Reduce block size of sumFramesGpu CUDA kernel

This commit reduces the maximum kernel block size so that (nominally) we can fit at least 3 blocks per multiprocessor (MP) instead of just 2. This was necessary because it turns out that it is register usage, rather than thread count or shared memory usage, that is limiting how many blocks can be launched per MP. Unfortunately, we don't have a way to programatically determine the register usage, so I am lowering the block size as a workaround. This commit also adds error-checking code so that such kernel launch errors are reported more transparently in the future.

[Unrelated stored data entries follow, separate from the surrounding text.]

-- ==== Sys2Proof/WellFormed.lean ====
section
/-! DEFINITION. What is well formed: a descriptor that names a legal transaction (R48, each check one of R49's conditions),
an instruction (every value of `Instr` is one, since the operand is any 32-bit value: R47), and the stricter host discipline
for CR writes that R15 recommends and U6 lets a checker ask for. -/

namespace Sys2Proof

/-- Only the word size is legal: SIZE, Q[5:4], is 10 (R32, R46). -/
def Descriptor.sizeOk (q : Descriptor) : Bool := q &&& 0b0110000#7 == 0b0100000#7

/-- Only DR (REG = 00) and CR (REG = 01) exist: Q[3] is 0 (R29, R50). -/
def Descriptor.regOk (q : Descriptor) : Bool := q &&& 0b0001000#7 == 0#7

/-- A word access is aligned: BYTE, Q[1:0], is 00 (R33). -/
def Descriptor.byteOk (q : Descriptor) : Bool := q &&& 0b0000011#7 == 0#7

/-- The descriptor names one of the four legal transactions (R48). -/
def Descriptor.wellFormed (q : Descriptor) : Bool :=
  Descriptor.sizeOk q && Descriptor.regOk q && Descriptor.byteOk q

/-- Every instruction is well formed: no value of the operand is refused (R47, R101). -/
def Instr.wellFormed : Instr → Bool
  | .wrDr _ => true
  | .rdDr   => true
  | .wrCr _ => true
  | .rdCr   => true

/-- The stricter discipline of R15 and R76, "software should write 0" to CR[31:1]: U6 lets a strict checker refuse the
other writes. The machine itself accepts them (R76). -/
def Instr.disciplined : Instr → Bool
  | .wrDr _ => true
  | .rdDr   => true
  | .wrCr d => d >>> 1 == 0#32
  | .rdCr   => true

end Sys2Proof
end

Nabarb · Feb 7, 2019 · 0cd3671 · 0cd3671
1 parent f85a5e3
commit 0cd3671
Showing 1 changed file with 10 additions and 3 deletions.
diff --git a/@MoDT/mex_src/sumFramesGpu.cu b/@MoDT/mex_src/sumFramesGpu.cu
@@ -307,11 +307,11 @@ void computeFrameSums(int D, int N, int K, int T,
         cudaGetDeviceProperties(&prop, deviceNo);
         // Design for the worst-case scenario in terms of # frames per block
         int maxT_eff = 64; // I decided this
-        // Figure out how many clusters we can do and still have 2 blocks per MP
+        // Figure out how many clusters we can do and still have 3 blocks per MP
         int maxThreads = prop.maxThreadsPerMultiProcessor;
-        int maxK_thread = (maxThreads/2) / (D+1);
+        int maxK_thread = (maxThreads/3) / (D+1);
         int maxMem = prop.sharedMemPerMultiprocessor;
-        int maxK_mem = ((maxMem/2) - maxT_eff*sizeof(*d_fsLim))
+        int maxK_mem = ((maxMem/3) - maxT_eff*sizeof(*d_fsLim))
                        / (READ_BUFF_SZ*sizeof(numeric_t)) - D;
         int maxK = std::min(maxK_thread, maxK_mem);
         // If we can't do all of the clusters at once, try to spread them evenly
@@ -338,6 +338,13 @@ void computeFrameSums(int D, int N, int K, int T,
         // Launch the kernel
         sumFrames<<<blocksPerGrid, threadsPerBlock, memPerBlock>>>
                 (D, N, K, T, d_Y, d_wzu, d_fsLim, d_wzuY, d_sumwzu);
+        // Check for kernel launch errors
+        cudaStat = cudaGetLastError();
+        if (cudaStat != cudaSuccess) {
+            std::cout<<"kernel launch requested 32 x "<<nWarps<<" threads and ";
+            std::cout<<memPerBlock<<" mem per block."<<std::endl;
+            mexErrMsgIdAndTxt(cudaErrId, cudaGetErrorString(cudaStat));
+        }
 
     } else {
         /* For larger problems, we turn to cuBLAS */